Parmi la trentaine de compagnons engagés sur le chantier (pelleurs, foreurs, ferrailleurs, charpentiers, responsables sécurité…), une jeune femme veille au grain. Vive, le regard pétillant, Frédérique le Cousturier anime et coordonne les équipes avec mission de « mettre de l’huile dans les rouages pour permettre au chantier d’avancer dans les temps, dans le souci de la qualité et de la sécurité ». Pas toujours facile pourtant de faire travailler en bonne intelligence des métiers et des entreprises différentes, reconnait cette ingénieure travaux rompue depuis huit ans aux méthodes de management Vinci. « Il faut beaucoup d’énergie et de diplomatie ! »

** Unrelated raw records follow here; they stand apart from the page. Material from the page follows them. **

/-- COL_TRANSMIT_RELEASE (R478, R479): 100 ticks before T0; `e`: the energies, in 0.25 dBm, of the N samples
listened to before T0 − 20 ticks, after E for an immediate acknowledgement. -/
def execColTransmitRelease (id : Nat) (e : List Int) (s : State) : Host.Outcome State Fault Refusal :=
  .next (match s.txFind id with
  | none => s
  | some t =>
    if !s.inCol || t.stage ≠ .fixed || s.tbs.now + 6400 < t.t0 then s
    else
      let clear := match s.fixedLbt t, s.lbtParams t.freq with
        | true, some (thr, n) => decide (n ≤ e.length) && !((e.take n).any fun v => decide (-4 * (thr : Int) ≤ v))
        | _, _ => true
      if clear && s.colGrant t then (s.txUpd id fun u => { u with stage := .atRsa, until_ := s.tick, decided := true }).latch 35 4
      else s.fixedCannot t)

/-- CE_TIMER (R480): the tick whose low bits equal COL_CETMR, once. -/
def execCeTimer (s : State) : Host.Outcome State Fault Refusal :=
  .next (if !s.inCol || s.tick % 2 ^ 32 ≠ s.get COL_CETMR_TICK || s.col.ceAt = some s.tick then s
  else ({ s with col := { s.col with ceAt := some s.tick } }).latch 35 7)

/-! ## Entry and wake (R460 step 7, R464 step 5, R479) -/

/-- The Col link is prepared (R472, R480): owner keys, dwell counts; CE's context is cleared. -/
def State.colEnter (s : State) : State :=
  let ps := s.live.filter fun p => (s.get COL_PARTS_PARTS).testBit p
  let keys := ps.filterMap fun p => (s.ownerKey p).map fun k => (p, k)
  let s := s.updProg 35 fun _ => {}
  let s := s.sets [(COL_STAT_ACTIVE, 1), (COL_STAT_RXON, 0), (COL_STAT_TXON, 0), (COL_STAT_ENERGY, 0), (COL_STAT_FRAMES, 0),
    (COL_STAT_OCTETS, 0), (COL_AIRUSE_TICKS, 0)]
  let s := keys.foldl (fun s k => s.store (colKeyStore + 32 * k.1) k.2) (s.zero colKeyStore 1024)
  { s with col := { keys := keys, entered := s.tick, dwell := s.air.dwell } }

/-- The Col link stops: what it has reserved is not sent, its keys are zeroed (R481, R464). -/
def State.colStop (s : State) : State :=
  let s := s.fixedDue.foldl State.fixedCannot s
  let s := (s.zero colKeyStore 1024).sets [(COL_STAT_ACTIVE, 0), (COL_STAT_RXON, 0), (COL_STAT_TXON, 0)]
  { s with col := { s.col with keys := [], search := none, due := none } }

/-- Charging the Col airtime (R479): up to 64 intervals at their own ticks, the rest at the wake instant;
buckets are reduced, never below 0. -/
def State.colSettle (s : State) : State :=
  let ivs := s.col.ivs ++ s.col.more.map fun i => { i with t := s.tick }
  let s := ivs.foldl (fun s i => s.charge i.p i.freq i.t i.a) s
  let s := ivs.foldl (fun s i => s.updPart i.p fun P => { P with level := max 0 (P.level - ((i.a : Nat) : Rat)) }) s
  { s with col := { s.col with ivs := [], more := [], mins := [], last := [], dwell := [] } }

/-- Releasing the stored frames in arrival order (R464, R264): each is a contact with its own stamp. The slot and
the hypothesis a record names have no value in the spec for a Col frame: they are free. -/
def State.colRelease (s : State) : State :=
  let fs := s.col.frames
  let s := { s.sets [(COL_STAT_FRAMES, 0), (COL_STAT_OCTETS, 0)] with col := { s.col with frames := [] } }
  let s := fs.foldl (fun s f =>
    match f.part, f.entry with
    | some p, some li =>
      let ph := s.entOf p li
      let w := s.inWindow ph f.stamp
      let s := if f.secured && f.hdr.pver = s.entVer ph + 1 then
          ((s.putEnt ph 38 2 (putBits (s.ent ph 38 2) 0 3 f.hdr.pver)).raise p .assoc).ckAskHeld p li
        else s
      let s := if f.secured && f.ctr + 1 = 0xFFFFFFFF then s.raise p .counterEnd else s
      let s := if f.secured then s.contact ph f.stamp else s
      let a := s.free 7
      let b := a.2.free 2
      let f := { f with slot := a.1, hyp := b.1, window := some w, imgB := s.rxImg p (some li), blocks := 0 }
      let r := b.2.quarantine (quarFirst + b.2.rxNext) f
      r.2.rxDone r.1 f Code.done.num f.psdu
    | _, _ => s) s
  if s.flag TBS_STAT_DISCONT then s else s.closePassed true

end Sys2Proof.Machine
end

La journée commence tôt. A 7h30, à peine chaussés casque, gants et chaussures de sécurité, c’est la première réunion d’équipe à l’entrée du chantier rue Baillet : « la prise de poste », où pendant un quart d’heure, feutre à la main, elle rappelle, escortée de ses conducteurs de travaux, les travaux du jour. « Un moment essentiel, précise Frédérique qui permet à tous d’avoir une vue d’ensemble et de faire remonter des informations ». Puis les tâches s’enchaînent; réunions planning, budget, coordination, travail administratif, et … présence quatre heures au moins sur le chantier. « Des jours de pluie comme aujourd’hui, c’est particulièrement important de montrer aux équipes qu’on ne reste pas au chaud dans son bureau ! »

Un moment tentée par l’architecture par amour du bâtiment, Frédérique a choisi ce métier parce qu’il était « concret » (« le soir on sait ce que l’on a fait »). Elle ne regrette pas son choix même si reconnait-elle, « ce métier qui vous oblige à être dehors très souvent, peut être assez rude en hiver et vous demande énormément d’investissement ». Etre une femme, jeune de surcroît, est-il un handicap ? « C’est un métier presque plus facile, ça limite les coups de gueule, estime-t-elle. Mais en contrepartie, je ne peux pas me permettre des erreurs de débutant…. ». De l’autorité, Frédérique en a assurément. Et elle l’exerce avec ses armes à elle : « le respect et l’écoute », deux règles de bonne conduite qu’elle a à cœur de transmettre aux jeunes stagiaires qui l’entourent.